Of the control device, control system, flying object, control method, and program of the present invention, the control device
A control device for causing a flying object that generates a downdraft during flight to approach and/or land on a floating body that is affected by the downdraft,
According to the landing path, which is a route for the floating body to fly toward its destination under the influence of the downward current, the landing path is determined based on the motion characteristics of the floating body when the floating body receives the downward current. a flight control unit that causes the aircraft to fly;
Prepare.

According to the control device of the present invention, a flying object that generates a downdraft during flight can approach and/or land on a floating body that is affected by the downdraft.

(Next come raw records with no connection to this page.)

/-- R101: past the last column `readData` returns a drawn byte, issues no cycle and changes nothing. -/
def Obligations.ReadDataPastTheLastColumn : Prop :=
  ∀ s : State, EngineFree s → 128 ≤ s.cache.x.toNat →
    ∃ t, exec .readData s = .next t ∧ t.env.reply = some (.byte (drawnByte s)) ∧ t.seq = []
      ∧ EngineFrame s t ∧ t.client = s.client ∧ t.invert = s.invert ∧ t.cache = s.cache
      ∧ t.lines = s.lines ∧ t.dev0 = s.dev0 ∧ t.dev1 = s.dev1

/-- R104: `writeData` at a page-aligned row stores the byte, complemented when `invert = 1`, at the cursor's
page and column and in no other byte, and moves the cursor on one column. -/
def Obligations.WriteDataAlignedStoresTheByte : Prop :=
  ∀ (d : Byte) (s : State), EngineFree s → ChipsAnswer s → CursorInv s →
    CursorRangeInv s → MemoryInv s → s.cache.x.toNat < 128 → s.cache.y.toNat % 8 = 0 →
    let k := chipOf s.cache.x.toNat
    let c := colOf s.cache.x.toNat
    ∃ t, exec (.writeData d) s = .next t ∧ RunsTo t fun u =>
      EngineFrame s u ∧ ClientFrame s u
        ∧ u.cache = { s.cache with x := s.cache.x + 1, pageStale := false, colStale := false
                                   lastColChip := k }
        ∧ u.dev0.page = s.cache.page ∧ u.dev1.page = s.cache.page ∧ (u.dev k).col = c + 1
        ∧ (∀ j, j ≠ k → (u.dev j).col = (s.dev j).col)
        ∧ DeviceFrame s.dev0 u.dev0 ∧ DeviceFrame s.dev1 u.dev1
        ∧ ∀ j p b, ramByte u j p b
            = if j = k ∧ p = s.cache.page ∧ b = c then (if s.invert then ~~~d else d)
              else ramByte s j p b

/-- R105 to R107, R109, R110: the split write above page 7 writes bit `i` of the byte to row `y + i` of the
cursor's column, keeps the other bits of the two bytes it touches and every other byte of display RAM, and
moves the cursor on one column. -/
def Obligations.WriteDataSplitWritesEightRows : Prop :=
  ∀ (d : Byte) (s : State), EngineFree s → ChipsAnswer s → CursorInv s →
    CursorRangeInv s → MemoryInv s → s.cache.x.toNat < 128 → s.cache.y.toNat % 8 ≠ 0 →
    s.cache.page.toNat < 7 →
    let x := s.cache.x.toNat
    let y := s.cache.y.toNat
    let p := s.cache.page
    ∃ t, exec (.writeData d) s = .next t ∧ RunsTo t fun u =>
      EngineFrame s u ∧ ClientFrame s u
        ∧ u.cache.x.toNat = x + 1 ∧ u.cache.y = s.cache.y ∧ u.cache.page = p
        ∧ u.cache.colStale = false ∧ u.cache.pageStale = decide (x = 127)
        ∧ (∀ j, (u.dev j).on = (s.dev j).on ∧ (u.dev j).start = (s.dev j).start)
        ∧ (∀ i, i < 8 → logicalPixel u x (y + i) = d.getLsbD i)
        ∧ (∀ i, i < y % 8 → (columnByte u x p).getLsbD i = (columnByte s x p).getLsbD i)
        ∧ (∀ i, y % 8 ≤ i → i < 8 →
            (columnByte u x (p + 1)).getLsbD i = (columnByte s x (p + 1)).getLsbD i)
        ∧ ∀ j q c, ¬(j = chipOf x ∧ c = colOf x ∧ (q = p ∨ q = p + 1)) →
            ramByte u j q c = ramByte s j q c

/-- R105, R106, R108 to R110: the split write at page 7 writes the rows down to 63, keeps the rows above them
in its byte, may change at most one other byte, in page 7 of the same chip, and leaves the column stale. -/
def Obligations.WriteDataSplitAtPageSeven : Prop :=
  ∀ (d : Byte) (s : State), EngineFree s → ChipsAnswer s → CursorInv s →
    CursorRangeInv s → MemoryInv s → s.cache.x.toNat < 128 → s.cache.y.toNat % 8 ≠ 0 →
    s.cache.page = 7 →
    let x := s.cache.x.toNat
    let y := s.cache.y.toNat
    ∃ t, exec (.writeData d) s = .next t ∧ RunsTo t fun u =>
      EngineFrame s u ∧ ClientFrame s u
        ∧ u.cache.x.toNat = x + 1 ∧ u.cache.y = s.cache.y ∧ u.cache.page = 7
        ∧ u.cache.colStale = true ∧ u.cache.pageStale = false
        ∧ (∀ j, (u.dev j).on = (s.dev j).on ∧ (u.dev j).start = (s.dev j).start)
        ∧ (∀ i, i < 8 - y % 8 → logicalPixel u x (y + i) = d.getLsbD i)
        ∧ (∀ i, i < y % 8 → (columnByte u x 7).getLsbD i = (columnByte s x 7).getLsbD i)
        ∧ ∃ other : BitVec 6, ∀ j q c,
            ¬(j = chipOf x ∧ q = 7 ∧ (c = colOf x ∨ c = other)) → ramByte u j q c = ramByte s j q c

/-- R115: a `gotoXY` to a page-aligned row and then `n` writes put byte `j` at display column `x + j` of the
page, across the chip boundary, and change no other byte of display RAM. -/
def Obligations.StreamedBytesLandInTheirColumns : Prop :=
  ∀ (x y : Byte) (l : List Byte) (s : State), EngineFree s → ChipsAnswer s → CursorInv s →
    MemoryInv s → y.toNat < 64 → y.toNat % 8 = 0 → x.toNat < 128 → x.toNat + l.length ≤ 128 →
    ∃ u, RunsRequests (.gotoXY x y :: l.map .writeData) s u
      ∧ u.cache.x.toNat = x.toNat + l.length
      ∧ ∀ k p c, logicalByte u k p c
          = if p = pageOf y.toNat ∧ x.toNat ≤ displayColumn k c
                ∧ displayColumn k c < x.toNat + l.length then
              l.getD (displayColumn k c - x.toNat) 0
            else logicalByte s k p c

/-- R111, R112: a raw data byte is stored where the chip's own registers point, never complemented, and
marks the column stale; the cursor itself does not move. -/
def Obligations.RawDataByteBypassesTheCursor : Prop :=
  ∀ (cmd : Byte) (k : Chip) (s : State), EngineFree s → ChipsAnswer s → MemoryInv s →
    ∃ t, exec (.doWriteCommand cmd k true false) s = .next t ∧ RunsTo t fun u =>
      EngineFrame s u ∧ ClientFrame s u ∧ u.cache = { s.cache with colStale := true }
        ∧ (∀ j, j ≠ k → SameDevice (s.dev j) (u.dev j))
        ∧ (u.dev k).page = (s.dev k).page ∧ (u.dev k).col = (s.dev k).col + 1
        ∧ DeviceFrame (s.dev k) (u.dev k)
        ∧ ∀ j p c, ramByte u j p c
            = if j = k ∧ p = (s.dev k).page ∧ c = (s.dev k).col then cmd else ramByte s j p c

FIG. 1 is a side view showing an outline of an aircraft and a floating body that constitute a control system according to Embodiment 1. FIG. FIG. 2 is a plan view showing an outline of a flying object and a floating object that constitute the control system according to Embodiment 1. FIG. FIG. 3 is a schematic diagram showing the configuration of the control system. FIG. 4 is a side view showing an example of a landing route. FIG. 5 is a diagram showing a flow for determining a valid landing route. FIG. 6 is a schematic diagram showing the configuration of the control system according to the second embodiment. FIG. 7 is a diagram showing a flow for determining whether to change the valid landing route. FIG. 8 is a side view showing the landing flight of the aircraft. FIG. 9 is a plan view showing landing flight of the aircraft. FIG. 10 is a schematic diagram showing the configuration of the control system according to the third embodiment. FIG. 11 is a diagram showing a flow for calculating a landing route. FIG. 12 is a diagram showing a flow for determining whether to change the calculated landing route. FIG. 13 is a side view showing landing flight of the aircraft. FIG. 14 is a plan view showing landing flight of the aircraft. FIG. 15 is a block diagram showing the configuration of a computer.

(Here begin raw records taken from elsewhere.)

-- ==== Sys2Proof/Tests/Slice0.lean ====
section
/-! SUPPORT. Tests: words written out from the spec's tables, ill-formed terms, single steps whose expected
results are the spec's own vectors (95_test_vectors.md) or follow from a named rule by hand, and for every
obligation with hypotheses a state that meets them. -/

namespace Sys2Proof.Tests

open Sys2Proof.Machine

/-! ### Words written out from the tables (R63, R65, R72, R74, R76) -/

/-- Bus words: `CS DI RW D`. -/
theorem test_decode_bus_words :
    decodeTableWord 16 0b01_0_0_00111111 = some (.cmdDisplayOn 0b01)
      ∧ decodeTableWord 16 0b10_0_0_00111110 = some (.cmdDisplayOff 0b10)
      ∧ decodeTableWord 16 0b01_0_0_11000000 = some (.cmdSetStartLine 0b01)
      ∧ decodeTableWord 16 0b10_0_0_10111100 = some (.cmdSetPage 0b10 4)
      ∧ decodeTableWord 16 0b01_0_0_01000111 = some (.cmdSetColumn 0b01 7)
      ∧ decodeTableWord 16 0b01_0_1_00000000 = some (.statusRead 0b01 0)
      ∧ decodeTableWord 16 0b10_1_0_00000001 = some (.dataWrite 0b10 1)
      ∧ decodeTableWord 16 0b01_1_1_00000000 = some (.dataRead 0b01 0) := by decide

/-- Bus words that spell nothing: the edges of R70's ranges, and a 13th bit. -/
theorem test_decode_reserved_bytes :
    decodeTableWord 16 0x400 = none ∧ decodeTableWord 16 0x43D = none
      ∧ decodeTableWord 16 0x480 = none ∧ decodeTableWord 16 0x4B7 = none
      ∧ decodeTableWord 16 0x4C1 = none ∧ decodeTableWord 16 0x4FF = none
      ∧ decodeTableWord 16 0x1000 = none := by decide

/-- Engine requests (RQ1, RQ3, RQ8). -/
theorem test_decode_engine_requests :
    decodeTableWord 32 0x01000001 = some (.waitReady .one)
      ∧ decodeTableWord 32 0x02000000 = some (.selectChip .zero)
      ∧ decodeTableWord 32 0x03004020 = some (.gotoXY 64 32)
      ∧ decodeTableWord 32 0x04000000 = some .readData
      ∧ decodeTableWord 32 0x05000011 = some (.writeData 0x11)
      ∧ decodeTableWord 32 0x0600027E = some (.doWriteCommand 0x7E .zero true false)
      ∧ decodeTableWord 32 0x06000400 = some (.doWriteCommand 0x00 .zero false true) := by decide

/-- Touch and context requests. -/
theorem test_decode_touch_and_context_requests :
    decodeTableWord 32 0x10000000 = some .toggleLowpass
      ∧ decodeTableWord 32 0x11000000 = some .snapshot
      ∧ decodeTableWord 32 0x18000000 = some .dint
      ∧ decodeTableWord 32 0x19000000 = some .eint
      ∧ decodeTableWord 32 0x1A000000 = some .lpmWait := by decide

/-- Client requests (RQ2, RQ4, CV7, P1). -/
theorem test_decode_client_requests :
    decodeTableWord 32 0x20000001 = some (.init true)
      ∧ decodeTableWord 32 0x21010A0D = some (.setDot 10 13 .black)
      ∧ decodeTableWord 32 0x21004020 = some (.setDot 64 32 .white)
      ∧ decodeTableWord 32 0x22010002 = some (.clearPage 2 .black)
      ∧ decodeTableWord 32 0x23010000 = some (.clearScreen .black)
      ∧ decodeTableWord 32 0x24000000 = some (.clearScreenUnsafe .white)
      ∧ decodeTableWord 32 0x250000F8 = some (.scroll 0xF8)
      ∧ decodeTableWord 32 0x26000000 = some .dumpBuffer
      ∧ decodeTableWord 32 0x27000000 = some .getStartline := by decide

/-- Events and handlers. -/
theorem test_decode_events_and_handlers :
    decodeTableWord 32 0xE1000200 = some (.evConvDone 512)
      ∧ decodeTableWord 32 0xE2000000 = some .evTimer
      ∧ decodeTableWord 32 0xE3000000 = some .evButton
      ∧ decodeTableWord 32 0xF1000000 = some .isrTimer
      ∧ decodeTableWord 32 0xF2000000 = some .isrAdc
      ∧ decodeTableWord 32 0xF3000000 = some .isrButton := by decide
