/-! ### The edge chain (R279, R280) -/

/-- The junction that a flit in the chain makes for: in leg 3 the nearer end of its block's edge; in leg 0 the near end of the nearest live
edge. -/
def State.chainGoal (s : State) (f : Flit) : Nat :=
  if f.leg = 3 then
    let j := chainPlace f.dst
    match nearestEdge (fun x => x.1 == f.wayd) j with
    | some i => 12 * j + (if i < j then 0 else 11)
    | none => 0
  else
    let j := chainPlace f.src
    match nearestEdge (fun x => s.live x.1) j with
    | some i => edgeJunction i j
    | none => 0

/-- Where a flit that has come to its junction leaves the chain for: its block, or the entry parcel in leg 1. -/
def State.leaveChain (s : State) (f : Flit) : State :=
  if f.leg = 3 then if s.sinkOpen f.dst f.vc then (s.dropFlit f.id).intoSink f 3 f.dst else s
  else
    let j := chainPlace f.src
    match nearestEdge (fun x => s.live x.1) j with
    | none => s.dropFlit f.id
    | some i =>
      let x := outerEdges.getD i (0, 0)
      let r := pidOf (144 * x.1 + entryParcel i j)
      let inp : Fin 5 := ⟨x.2 % 4, by omega⟩
      if s.occupancy r inp f.vc 1 < legBuffers 1 then s.moveFlit { f with leg := 1, loc := .link r inp } else s

/-- One FCLK cycle of a flit in the chain: it leaves at its junction, or takes an along step where the next junction has its buffer
free. -/
def State.chainStep (s : State) (f : Flit) : State :=
  match f.loc with
  | .chain j =>
    let g := s.chainGoal f
    if j.val = g then s.leaveChain f
    else
      let k : Fin 384 := ⟨(if j.val < g then j.val + 1 else j.val - 1) % 384, Nat.mod_lt _ (by decide)⟩
      if s.junctionFree k f.vc f.leg then s.moveFlit { f with loc := .chain k } else s
  | _ => s

/-- The flits of the chain that take a step in a cycle: one for each junction and direction, in the order of the VCs (R268). -/
def State.chainMovers (s : State) : List Flit :=
  let fs := s.net.flits.filter (fun f => match f.loc with | .chain _ => true | _ => false)
  let up (f : Flit) : Bool := match f.loc with | .chain j => decide (j.val < s.chainGoal f) | _ => false
  fs.filter (fun f => fs.all (fun g => f.id == g.id || f.loc != g.loc || up f != up g ||
    decide (vcOrder.idxOf f.vc < vcOrder.idxOf g.vc)))

/-! ### What an FCLK cycle does by itself (R268, R279) -/

/-- One FCLK cycle of the lanes: flits move along the chain, every output with a head that waits grants one, and flits at their sources
enter where buffers are free. DESIGN CHOICE (log 2): this is part of what time does. -/
def State.lanesCycle (s : State) : State :=
  let s1 := s.chainMovers.foldl State.chainStep s
  let rs := (s1.net.flits.filterMap (fun f => match f.loc with | .buf r _ => some r | _ => none)).eraseDups
  let s2 := rs.foldl (fun (t : State) r => (List.range 6).foldl (fun (u : State) o => u.grant r o) t) s1
  let waiting := s2.net.flits.filter (fun f => f.loc == .source)
  (waiting.filter (fun f => (waiting.find? (fun g => g.src == f.src && g.vc == f.vc)).any (fun g => g.id == f.id))).foldl
    State.letIn s2

end Sys2Proof.Machine
end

A control device according to an embodiment of the present invention includes:
A control device for causing a flying object that generates a downdraft during flight to approach and/or land on a floating body that is affected by the downdraft,
According to the landing path, which is a route for the floating body to fly toward its destination under the influence of the downward current, the landing path is determined based on the motion characteristics of the floating body when the floating body receives the downward current. a flight control unit that causes the aircraft to fly;
(first configuration).

According to the above configuration, the flight control unit causes the flying object to fly according to the landing path determined based on the motion characteristics of the floating object when the floating object receives a downward current. Therefore, a flying object that generates a downdraft during flight can approach and/or land on a floating body that is affected by the downdraft.

In the above first configuration,
a landing path storage unit that stores a plurality of landing paths determined based on the positional relationship between the flying object and the floating body and the motion characteristics of the floating body when the floating body receives the downward flow;
a landing route determination unit that determines, as the effective landing route, one of the plurality of landing routes stored in the landing route storage unit, with the landing route on which the aircraft is scheduled to fly as the effective landing route; ,
with
The flight control section may cause the aircraft to fly along the effective landing path (second configuration).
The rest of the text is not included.